Partendo dall’analisi degli studi eseguiti da biomeccanici e posturologi,

specializzati sul corretto posizionamento dei ciclisti agonisti ed amatori sulla

bicicletta (chiamato anche “fitting”), che hanno come scopo quello di ottenere

l’espressione della massima potenza e la riduzione del rischio di sviluppare

patologie da sovraccarico o “overuse”, si è cercato di capire quale parametro

sul settaggio avesse un’incidenza significativa in ambito riabilitativo, oltre

alla già ben nota regolazione dell’altezza del sella.

Questo studio si è posto come obbiettivo di verificare cinematicamente ed

elettromiograficamente l’incidenza di una pedalata “posteriorizzata” su di un

prototipo di bicicletta chiamato “Osteobike”, rispetto alle normali cyclette in

commercio o rispetto a qualsiasi altra tipologia di bicicletta.
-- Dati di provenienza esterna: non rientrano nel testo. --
-- ==== Sys2Proof/Laws/State.lean ====
section
/-! SUPPORT. What each named update of the state leaves alone, field by field. -/

namespace Sys2Proof.Machine

variable (s : State)

/-! ### setPart -/

@[simp] theorem State.setPart_pending (p : Nat) (v : Part) : (s.setPart p v).pending = s.pending := rfl
@[simp] theorem State.setPart_out (p : Nat) (v : Part) : (s.setPart p v).out = s.out := rfl
@[simp] theorem State.setPart_clk (p : Nat) (v : Part) : (s.setPart p v).clk = s.clk := rfl
@[simp] theorem State.setPart_module (p : Nat) (v : Part) : (s.setPart p v).module = s.module := rfl
@[simp] theorem State.setPart_host (p : Nat) (v : Part) : (s.setPart p v).host = s.host := rfl
@[simp] theorem State.setPart_engineMap (p : Nat) (v : Part) : (s.setPart p v).engineMap = s.engineMap := rfl
@[simp] theorem State.setPart_tok (p : Nat) (v : Part) : (s.setPart p v).tok = s.tok := rfl
@[simp] theorem State.setPart_tokBad (p : Nat) (v : Part) : (s.setPart p v).tokBad = s.tokBad := rfl
@[simp] theorem State.setPart_tiles (p : Nat) (v : Part) : (s.setPart p v).tiles = s.tiles := rfl
@[simp] theorem State.setPart_sp (p : Nat) (v : Part) : (s.setPart p v).sp = s.sp := rfl
@[simp] theorem State.setPart_fab (p : Nat) (v : Part) : (s.setPart p v).fab = s.fab := rfl
@[simp] theorem State.setPart_ddr (p : Nat) (v : Part) : (s.setPart p v).ddr = s.ddr := rfl
@[simp] theorem State.setPart_huv (p : Nat) (v : Part) : (s.setPart p v).huv = s.huv := rfl
@[simp] theorem State.setPart_stem (p : Nat) (v : Part) : (s.setPart p v).stem = s.stem := rfl
@[simp] theorem State.setPart_cup (p : Nat) (v : Part) : (s.setPart p v).cup = s.cup := rfl
@[simp] theorem State.setPart_stp (p : Nat) (v : Part) : (s.setPart p v).stp = s.stp := rfl
@[simp] theorem State.setPart_cmp (p : Nat) (v : Part) : (s.setPart p v).cmp = s.cmp := rfl
@[simp] theorem State.setPart_pwr (p : Nat) (v : Part) : (s.setPart p v).pwr = s.pwr := rfl
@[simp] theorem State.setPart_store (p : Nat) (v : Part) : (s.setPart p v).store = s.store := rfl
@[simp] theorem State.setPart_lan (p : Nat) (v : Part) : (s.setPart p v).lan = s.lan := rfl
@[simp] theorem State.setPart_arbs (p : Nat) (v : Part) : (s.setPart p v).arbs = s.arbs := rfl

/-! ### modPart -/

@[simp] theorem State.modPart_pending (p : Nat) (f : Part → Part) : (s.modPart p f).pending = s.pending := rfl
@[simp] theorem State.modPart_out (p : Nat) (f : Part → Part) : (s.modPart p f).out = s.out := rfl
@[simp] theorem State.modPart_clk (p : Nat) (f : Part → Part) : (s.modPart p f).clk = s.clk := rfl
@[simp] theorem State.modPart_module (p : Nat) (f : Part → Part) : (s.modPart p f).module = s.module := rfl
@[simp] theorem State.modPart_host (p : Nat) (f : Part → Part) : (s.modPart p f).host = s.host := rfl
@[simp] theorem State.modPart_engineMap (p : Nat) (f : Part → Part) : (s.modPart p f).engineMap = s.engineMap := rfl
@[simp] theorem State.modPart_tok (p : Nat) (f : Part → Part) : (s.modPart p f).tok = s.tok := rfl
@[simp] theorem State.modPart_tokBad (p : Nat) (f : Part → Part) : (s.modPart p f).tokBad = s.tokBad := rfl
@[simp] theorem State.modPart_tiles (p : Nat) (f : Part → Part) : (s.modPart p f).tiles = s.tiles := rfl
@[simp] theorem State.modPart_sp (p : Nat) (f : Part → Part) : (s.modPart p f).sp = s.sp := rfl
@[simp] theorem State.modPart_fab (p : Nat) (f : Part → Part) : (s.modPart p f).fab = s.fab := rfl
@[simp] theorem State.modPart_ddr (p : Nat) (f : Part → Part) : (s.modPart p f).ddr = s.ddr := rfl
@[simp] theorem State.modPart_huv (p : Nat) (f : Part → Part) : (s.modPart p f).huv = s.huv := rfl
@[simp] theorem State.modPart_stem (p : Nat) (f : Part → Part) : (s.modPart p f).stem = s.stem := rfl
@[simp] theorem State.modPart_cup (p : Nat) (f : Part → Part) : (s.modPart p f).cup = s.cup := rfl
@[simp] theorem State.modPart_stp (p : Nat) (f : Part → Part) : (s.modPart p f).stp = s.stp := rfl
@[simp] theorem State.modPart_cmp (p : Nat) (f : Part → Part) : (s.modPart p f).cmp = s.cmp := rfl
@[simp] theorem State.modPart_pwr (p : Nat) (f : Part → Part) : (s.modPart p f).pwr = s.pwr := rfl
@[simp] theorem State.modPart_store (p : Nat) (f : Part → Part) : (s.modPart p f).store = s.store := rfl
@[simp] theorem State.modPart_lan (p : Nat) (f : Part → Part) : (s.modPart p f).lan = s.lan := rfl
@[simp] theorem State.modPart_arbs (p : Nat) (f : Part → Part) : (s.modPart p f).arbs = s.arbs := rfl

/-! ### setCtx -/

@[simp] theorem State.setCtx_pending (p c : Nat) (v : Ctx) : (s.setCtx p c v).pending = s.pending := rfl
@[simp] theorem State.setCtx_out (p c : Nat) (v : Ctx) : (s.setCtx p c v).out = s.out := rfl
@[simp] theorem State.setCtx_clk (p c : Nat) (v : Ctx) : (s.setCtx p c v).clk = s.clk := rfl
@[simp] theorem State.setCtx_module (p c : Nat) (v : Ctx) : (s.setCtx p c v).module = s.module := rfl
@[simp] theorem State.setCtx_host (p c : Nat) (v : Ctx) : (s.setCtx p c v).host = s.host := rfl
@[simp] theorem State.setCtx_engineMap (p c : Nat) (v : Ctx) : (s.setCtx p c v).engineMap = s.engineMap := rfl
@[simp] theorem State.setCtx_tok (p c : Nat) (v : Ctx) : (s.setCtx p c v).tok = s.tok := rfl
@[simp] theorem State.setCtx_tokBad (p c : Nat) (v : Ctx) : (s.setCtx p c v).tokBad = s.tokBad := rfl
@[simp] theorem State.setCtx_tiles (p c : Nat) (v : Ctx) : (s.setCtx p c v).tiles = s.tiles := rfl
@[simp] theorem State.setCtx_sp (p c : Nat) (v : Ctx) : (s.setCtx p c v).sp = s.sp := rfl
@[simp] theorem State.setCtx_fab (p c : Nat) (v : Ctx) : (s.setCtx p c v).fab = s.fab := rfl
@[simp] theorem State.setCtx_ddr (p c : Nat) (v : Ctx) : (s.setCtx p c v).ddr = s.ddr := rfl
@[simp] theorem State.setCtx_huv (p c : Nat) (v : Ctx) : (s.setCtx p c v).huv = s.huv := rfl
@[simp] theorem State.setCtx_stem (p c : Nat) (v : Ctx) : (s.setCtx p c v).stem = s.stem := rfl
@[simp] theorem State.setCtx_cup (p c : Nat) (v : Ctx) : (s.setCtx p c v).cup = s.cup := rfl
@[simp] theorem State.setCtx_stp (p c : Nat) (v : Ctx) : (s.setCtx p c v).stp = s.stp := rfl
@[simp] theorem State.setCtx_cmp (p c : Nat) (v : Ctx) : (s.setCtx p c v).cmp = s.cmp := rfl
@[simp] theorem State.setCtx_pwr (p c : Nat) (v : Ctx) : (s.setCtx p c v).pwr = s.pwr := rfl
@[simp] theorem State.setCtx_store (p c : Nat) (v : Ctx) : (s.setCtx p c v).store = s.store := rfl
@[simp] theorem State.setCtx_lan (p c : Nat) (v : Ctx) : (s.setCtx p c v).lan = s.lan := rfl
@[simp] theorem State.setCtx_arbs (p c : Nat) (v : Ctx) : (s.setCtx p c v).arbs = s.arbs := rfl

/-! ### modCtx -/

@[simp] theorem State.modCtx_pending (p c : Nat) (f : Ctx → Ctx) : (s.modCtx p c f).pending = s.pending := rfl
@[simp] theorem State.modCtx_out (p c : Nat) (f : Ctx → Ctx) : (s.modCtx p c f).out = s.out := rfl
@[simp] theorem State.modCtx_clk (p c : Nat) (f : Ctx → Ctx) : (s.modCtx p c f).clk = s.clk := rfl
@[simp] theorem State.modCtx_module (p c : Nat) (f : Ctx → Ctx) : (s.modCtx p c f).module = s.module := rfl
@[simp] theorem State.modCtx_host (p c : Nat) (f : Ctx → Ctx) : (s.modCtx p c f).host = s.host := rfl
@[simp] theorem State.modCtx_engineMap (p c : Nat) (f : Ctx → Ctx) : (s.modCtx p c f).engineMap = s.engineMap := rfl
@[simp] theorem State.modCtx_tok (p c : Nat) (f : Ctx → Ctx) : (s.modCtx p c f).tok = s.tok := rfl
@[simp] theorem State.modCtx_tokBad (p c : Nat) (f : Ctx → Ctx) : (s.modCtx p c f).tokBad = s.tokBad := rfl
@[simp] theorem State.modCtx_tiles (p c : Nat) (f : Ctx → Ctx) : (s.modCtx p c f).tiles = s.tiles := rfl
@[simp] theorem State.modCtx_sp (p c : Nat) (f : Ctx → Ctx) : (s.modCtx p c f).sp = s.sp := rfl
@[simp] theorem State.modCtx_fab (p c : Nat) (f : Ctx → Ctx) : (s.modCtx p c f).fab = s.fab := rfl
@[simp] theorem State.modCtx_ddr (p c : Nat) (f : Ctx → Ctx) : (s.modCtx p c f).ddr = s.ddr := rfl
@[simp] theorem State.modCtx_huv (p c : Nat) (f : Ctx → Ctx) : (s.modCtx p c f).huv = s.huv := rfl
@[simp] theorem State.modCtx_stem (p c : Nat) (f : Ctx → Ctx) : (s.modCtx p c f).stem = s.stem := rfl
@[simp] theorem State.modCtx_cup (p c : Nat) (f : Ctx → Ctx) : (s.modCtx p c f).cup = s.cup := rfl
@[simp] theorem State.modCtx_stp (p c : Nat) (f : Ctx → Ctx) : (s.modCtx p c f).stp = s.stp := rfl
@[simp] theorem State.modCtx_cmp (p c : Nat) (f : Ctx → Ctx) : (s.modCtx p c f).cmp = s.cmp := rfl
@[simp] theorem State.modCtx_pwr (p c : Nat) (f : Ctx → Ctx) : (s.modCtx p c f).pwr = s.pwr := rfl
@[simp] theorem State.modCtx_store (p c : Nat) (f : Ctx → Ctx) : (s.modCtx p c f).store = s.store := rfl
@[simp] theorem State.modCtx_lan (p c : Nat) (f : Ctx → Ctx) : (s.modCtx p c f).lan = s.lan := rfl
@[simp] theorem State.modCtx_arbs (p c : Nat) (f : Ctx → Ctx) : (s.modCtx p c f).arbs = s.arbs := rfl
A questo scopo, sono state eseguite numerose prove su di un campione di

persone di entrambi i sessi, molto vario per età, altezza e condizioni di

allenamento. Le prove eseguite nell’arco di sei mesi presso il laboratorio di

Fisiologia dell’Università Insubria di Varese e presso la palestra di

riabilitazione dell’Asl1 di Bussana di Sanremo.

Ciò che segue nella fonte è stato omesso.